Where in the records does the word "operation" appear? Copy each line that holds it.

Materials provided:
-- -- --

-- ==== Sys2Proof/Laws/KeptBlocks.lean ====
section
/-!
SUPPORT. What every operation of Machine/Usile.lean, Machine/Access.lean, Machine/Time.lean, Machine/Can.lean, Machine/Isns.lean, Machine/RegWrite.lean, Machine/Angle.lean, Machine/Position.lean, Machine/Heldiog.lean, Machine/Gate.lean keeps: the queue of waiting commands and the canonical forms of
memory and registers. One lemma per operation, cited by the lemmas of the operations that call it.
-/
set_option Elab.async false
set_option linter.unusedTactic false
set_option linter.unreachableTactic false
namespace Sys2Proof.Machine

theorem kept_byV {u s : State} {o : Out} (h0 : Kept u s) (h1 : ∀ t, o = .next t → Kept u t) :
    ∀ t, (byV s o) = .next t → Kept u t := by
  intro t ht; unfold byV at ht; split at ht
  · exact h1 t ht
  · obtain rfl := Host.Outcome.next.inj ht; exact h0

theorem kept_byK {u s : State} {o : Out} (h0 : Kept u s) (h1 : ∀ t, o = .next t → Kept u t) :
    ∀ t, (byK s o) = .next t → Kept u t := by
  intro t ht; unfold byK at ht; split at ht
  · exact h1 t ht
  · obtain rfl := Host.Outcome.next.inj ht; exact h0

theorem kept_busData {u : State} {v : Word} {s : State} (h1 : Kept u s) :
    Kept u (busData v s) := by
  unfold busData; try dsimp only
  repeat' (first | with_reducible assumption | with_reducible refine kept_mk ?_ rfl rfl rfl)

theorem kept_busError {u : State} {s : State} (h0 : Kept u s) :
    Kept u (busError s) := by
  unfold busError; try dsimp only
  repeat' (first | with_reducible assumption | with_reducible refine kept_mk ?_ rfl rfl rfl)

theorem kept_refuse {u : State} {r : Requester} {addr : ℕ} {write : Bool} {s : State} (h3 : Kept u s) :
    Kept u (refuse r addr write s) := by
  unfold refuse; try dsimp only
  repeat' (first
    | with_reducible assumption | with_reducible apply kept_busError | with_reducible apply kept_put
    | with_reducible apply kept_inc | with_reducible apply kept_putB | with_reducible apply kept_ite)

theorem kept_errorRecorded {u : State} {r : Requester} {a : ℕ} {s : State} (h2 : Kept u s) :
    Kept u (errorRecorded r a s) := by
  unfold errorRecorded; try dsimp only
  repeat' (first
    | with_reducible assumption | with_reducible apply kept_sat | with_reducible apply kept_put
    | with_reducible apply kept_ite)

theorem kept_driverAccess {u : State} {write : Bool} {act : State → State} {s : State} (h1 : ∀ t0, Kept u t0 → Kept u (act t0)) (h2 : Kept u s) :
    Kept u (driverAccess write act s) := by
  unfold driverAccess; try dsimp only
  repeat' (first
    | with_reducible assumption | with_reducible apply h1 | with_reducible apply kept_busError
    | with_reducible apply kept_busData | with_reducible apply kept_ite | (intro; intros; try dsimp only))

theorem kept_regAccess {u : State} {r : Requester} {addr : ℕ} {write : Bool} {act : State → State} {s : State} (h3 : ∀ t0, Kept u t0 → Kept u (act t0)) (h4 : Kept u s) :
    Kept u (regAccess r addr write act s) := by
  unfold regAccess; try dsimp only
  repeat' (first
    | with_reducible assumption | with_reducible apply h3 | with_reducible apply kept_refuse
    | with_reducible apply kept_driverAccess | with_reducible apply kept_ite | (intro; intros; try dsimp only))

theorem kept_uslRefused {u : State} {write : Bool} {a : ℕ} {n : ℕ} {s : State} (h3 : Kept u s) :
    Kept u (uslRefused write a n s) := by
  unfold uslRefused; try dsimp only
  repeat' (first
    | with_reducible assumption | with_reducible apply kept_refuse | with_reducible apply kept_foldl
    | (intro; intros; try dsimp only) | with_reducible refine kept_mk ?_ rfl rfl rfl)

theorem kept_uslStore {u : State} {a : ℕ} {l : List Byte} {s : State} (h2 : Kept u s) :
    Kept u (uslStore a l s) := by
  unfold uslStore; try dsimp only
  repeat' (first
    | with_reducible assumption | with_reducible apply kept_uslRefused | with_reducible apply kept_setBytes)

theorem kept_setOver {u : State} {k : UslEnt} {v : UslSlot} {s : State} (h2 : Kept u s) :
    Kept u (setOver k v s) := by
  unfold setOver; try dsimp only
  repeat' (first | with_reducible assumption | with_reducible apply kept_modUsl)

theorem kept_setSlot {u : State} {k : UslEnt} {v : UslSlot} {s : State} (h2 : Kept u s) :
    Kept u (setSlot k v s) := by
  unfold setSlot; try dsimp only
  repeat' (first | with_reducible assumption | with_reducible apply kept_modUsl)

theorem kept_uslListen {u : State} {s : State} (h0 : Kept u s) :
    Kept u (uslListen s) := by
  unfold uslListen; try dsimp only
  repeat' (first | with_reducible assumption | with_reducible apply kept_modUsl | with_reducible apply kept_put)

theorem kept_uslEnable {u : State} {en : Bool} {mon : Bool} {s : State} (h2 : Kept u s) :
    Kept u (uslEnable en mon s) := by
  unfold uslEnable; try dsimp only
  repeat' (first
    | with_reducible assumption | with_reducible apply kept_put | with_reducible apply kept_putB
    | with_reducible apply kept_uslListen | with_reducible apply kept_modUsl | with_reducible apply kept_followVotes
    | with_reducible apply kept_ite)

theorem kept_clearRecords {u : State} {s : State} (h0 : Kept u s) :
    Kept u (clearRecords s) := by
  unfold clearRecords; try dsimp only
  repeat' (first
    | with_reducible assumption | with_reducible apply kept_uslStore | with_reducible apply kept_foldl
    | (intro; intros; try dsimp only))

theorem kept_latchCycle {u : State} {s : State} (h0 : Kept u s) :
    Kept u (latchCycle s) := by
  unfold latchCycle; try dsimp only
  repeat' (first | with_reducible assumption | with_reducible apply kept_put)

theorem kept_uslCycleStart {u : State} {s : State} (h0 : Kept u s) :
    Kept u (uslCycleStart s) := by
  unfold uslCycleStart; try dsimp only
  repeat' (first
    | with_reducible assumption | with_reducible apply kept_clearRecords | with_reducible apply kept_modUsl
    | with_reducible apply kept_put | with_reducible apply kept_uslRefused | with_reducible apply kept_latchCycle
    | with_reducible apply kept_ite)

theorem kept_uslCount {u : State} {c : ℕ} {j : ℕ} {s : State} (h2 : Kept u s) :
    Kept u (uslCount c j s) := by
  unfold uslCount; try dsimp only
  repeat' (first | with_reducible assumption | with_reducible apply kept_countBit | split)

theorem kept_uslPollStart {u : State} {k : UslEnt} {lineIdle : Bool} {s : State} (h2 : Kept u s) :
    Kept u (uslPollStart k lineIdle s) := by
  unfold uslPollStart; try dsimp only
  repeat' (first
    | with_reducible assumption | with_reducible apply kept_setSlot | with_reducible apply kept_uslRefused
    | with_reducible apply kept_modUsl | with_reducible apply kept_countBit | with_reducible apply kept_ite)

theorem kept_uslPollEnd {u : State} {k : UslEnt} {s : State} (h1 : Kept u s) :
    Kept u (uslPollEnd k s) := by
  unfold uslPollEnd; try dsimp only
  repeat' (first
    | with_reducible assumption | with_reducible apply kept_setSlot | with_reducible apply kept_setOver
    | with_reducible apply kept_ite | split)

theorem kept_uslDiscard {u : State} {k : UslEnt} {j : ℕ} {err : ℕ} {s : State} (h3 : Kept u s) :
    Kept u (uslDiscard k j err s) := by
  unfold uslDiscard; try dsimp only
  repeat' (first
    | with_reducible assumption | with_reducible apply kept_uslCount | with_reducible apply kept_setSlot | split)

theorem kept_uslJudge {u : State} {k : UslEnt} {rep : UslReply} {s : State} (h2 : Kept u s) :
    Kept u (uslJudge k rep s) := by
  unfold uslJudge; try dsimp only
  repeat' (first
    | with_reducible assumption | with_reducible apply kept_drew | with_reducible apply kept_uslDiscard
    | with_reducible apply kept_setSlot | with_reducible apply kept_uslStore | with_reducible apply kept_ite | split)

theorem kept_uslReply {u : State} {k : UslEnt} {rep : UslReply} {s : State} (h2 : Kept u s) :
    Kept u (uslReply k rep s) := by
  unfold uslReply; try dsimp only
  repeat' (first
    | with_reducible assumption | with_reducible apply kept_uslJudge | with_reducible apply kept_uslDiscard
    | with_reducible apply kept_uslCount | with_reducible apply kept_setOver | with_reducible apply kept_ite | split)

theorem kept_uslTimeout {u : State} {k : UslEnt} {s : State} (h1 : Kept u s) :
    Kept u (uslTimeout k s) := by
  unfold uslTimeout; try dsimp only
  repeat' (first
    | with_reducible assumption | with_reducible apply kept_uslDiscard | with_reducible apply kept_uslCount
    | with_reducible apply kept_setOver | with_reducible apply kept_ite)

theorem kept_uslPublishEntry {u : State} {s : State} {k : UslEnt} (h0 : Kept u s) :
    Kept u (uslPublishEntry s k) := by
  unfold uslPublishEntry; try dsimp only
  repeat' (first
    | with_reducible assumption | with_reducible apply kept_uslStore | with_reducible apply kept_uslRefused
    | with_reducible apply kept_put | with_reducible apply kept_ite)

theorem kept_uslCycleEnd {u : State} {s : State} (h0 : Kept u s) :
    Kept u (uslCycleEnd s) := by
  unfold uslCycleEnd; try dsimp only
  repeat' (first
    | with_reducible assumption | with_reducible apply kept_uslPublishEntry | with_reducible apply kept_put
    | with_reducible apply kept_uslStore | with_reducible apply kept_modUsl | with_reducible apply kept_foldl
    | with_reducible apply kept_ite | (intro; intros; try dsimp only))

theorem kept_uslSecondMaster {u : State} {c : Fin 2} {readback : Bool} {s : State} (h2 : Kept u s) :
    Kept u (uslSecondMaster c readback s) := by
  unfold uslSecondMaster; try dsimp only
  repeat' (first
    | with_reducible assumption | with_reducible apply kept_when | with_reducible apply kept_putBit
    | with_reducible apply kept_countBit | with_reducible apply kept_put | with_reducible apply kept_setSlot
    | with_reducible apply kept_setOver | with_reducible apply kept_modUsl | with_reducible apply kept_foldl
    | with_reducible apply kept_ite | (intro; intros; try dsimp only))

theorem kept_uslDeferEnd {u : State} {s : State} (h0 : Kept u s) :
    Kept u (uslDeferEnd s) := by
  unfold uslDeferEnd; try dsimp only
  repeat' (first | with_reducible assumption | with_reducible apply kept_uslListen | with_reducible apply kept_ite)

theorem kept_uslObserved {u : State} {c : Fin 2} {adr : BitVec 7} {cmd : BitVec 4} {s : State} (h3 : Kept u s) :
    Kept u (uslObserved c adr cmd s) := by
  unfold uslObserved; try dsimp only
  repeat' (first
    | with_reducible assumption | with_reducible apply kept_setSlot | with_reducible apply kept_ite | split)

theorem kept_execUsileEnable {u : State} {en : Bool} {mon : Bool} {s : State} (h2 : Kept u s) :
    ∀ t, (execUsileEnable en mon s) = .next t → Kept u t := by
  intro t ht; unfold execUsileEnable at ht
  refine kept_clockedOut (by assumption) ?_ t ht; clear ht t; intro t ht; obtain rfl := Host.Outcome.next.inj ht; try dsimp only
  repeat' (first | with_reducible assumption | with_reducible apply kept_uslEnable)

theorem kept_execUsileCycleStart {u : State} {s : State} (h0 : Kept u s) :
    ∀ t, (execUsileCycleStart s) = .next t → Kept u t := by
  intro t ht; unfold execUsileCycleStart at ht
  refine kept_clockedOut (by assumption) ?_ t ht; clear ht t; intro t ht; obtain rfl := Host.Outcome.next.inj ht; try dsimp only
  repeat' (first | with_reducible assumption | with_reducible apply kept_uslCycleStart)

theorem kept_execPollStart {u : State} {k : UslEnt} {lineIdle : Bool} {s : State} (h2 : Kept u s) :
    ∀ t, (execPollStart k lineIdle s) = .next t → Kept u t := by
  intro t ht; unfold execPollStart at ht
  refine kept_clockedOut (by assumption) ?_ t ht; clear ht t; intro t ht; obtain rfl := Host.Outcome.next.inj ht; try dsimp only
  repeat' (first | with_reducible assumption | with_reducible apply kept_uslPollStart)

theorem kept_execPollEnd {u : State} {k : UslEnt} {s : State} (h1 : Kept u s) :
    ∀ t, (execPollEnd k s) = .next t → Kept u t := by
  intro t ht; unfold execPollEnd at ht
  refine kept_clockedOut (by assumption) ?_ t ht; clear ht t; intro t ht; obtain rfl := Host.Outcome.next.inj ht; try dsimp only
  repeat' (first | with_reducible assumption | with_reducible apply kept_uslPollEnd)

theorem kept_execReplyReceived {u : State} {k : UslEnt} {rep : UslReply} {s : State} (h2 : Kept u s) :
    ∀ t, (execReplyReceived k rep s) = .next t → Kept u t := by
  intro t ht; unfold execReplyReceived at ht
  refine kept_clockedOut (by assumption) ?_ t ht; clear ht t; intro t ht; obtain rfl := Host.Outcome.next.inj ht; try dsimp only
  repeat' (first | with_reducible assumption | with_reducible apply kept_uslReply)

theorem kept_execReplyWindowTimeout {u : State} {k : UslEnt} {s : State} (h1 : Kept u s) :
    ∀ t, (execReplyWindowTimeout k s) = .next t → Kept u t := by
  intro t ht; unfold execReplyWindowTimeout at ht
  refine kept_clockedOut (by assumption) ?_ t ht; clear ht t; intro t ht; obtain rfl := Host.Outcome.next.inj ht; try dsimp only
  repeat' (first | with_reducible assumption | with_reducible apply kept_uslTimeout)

-- -- --

Response below:
SUPPORT. What every operation of Machine/Usile.lean, Machine/Access.lean, Machine/Time.lean, Machine/Can.lean, Machine/Isns.lean, Machine/RegWrite.lean, Machine/Angle.lean, Machine/Position.lean, Machine/Heldiog.lean, Machine/Gate.lean keeps: the queue of waiting commands and the canonical forms of
memory and registers. One lemma per operation, cited by the lemmas of the operations that call it.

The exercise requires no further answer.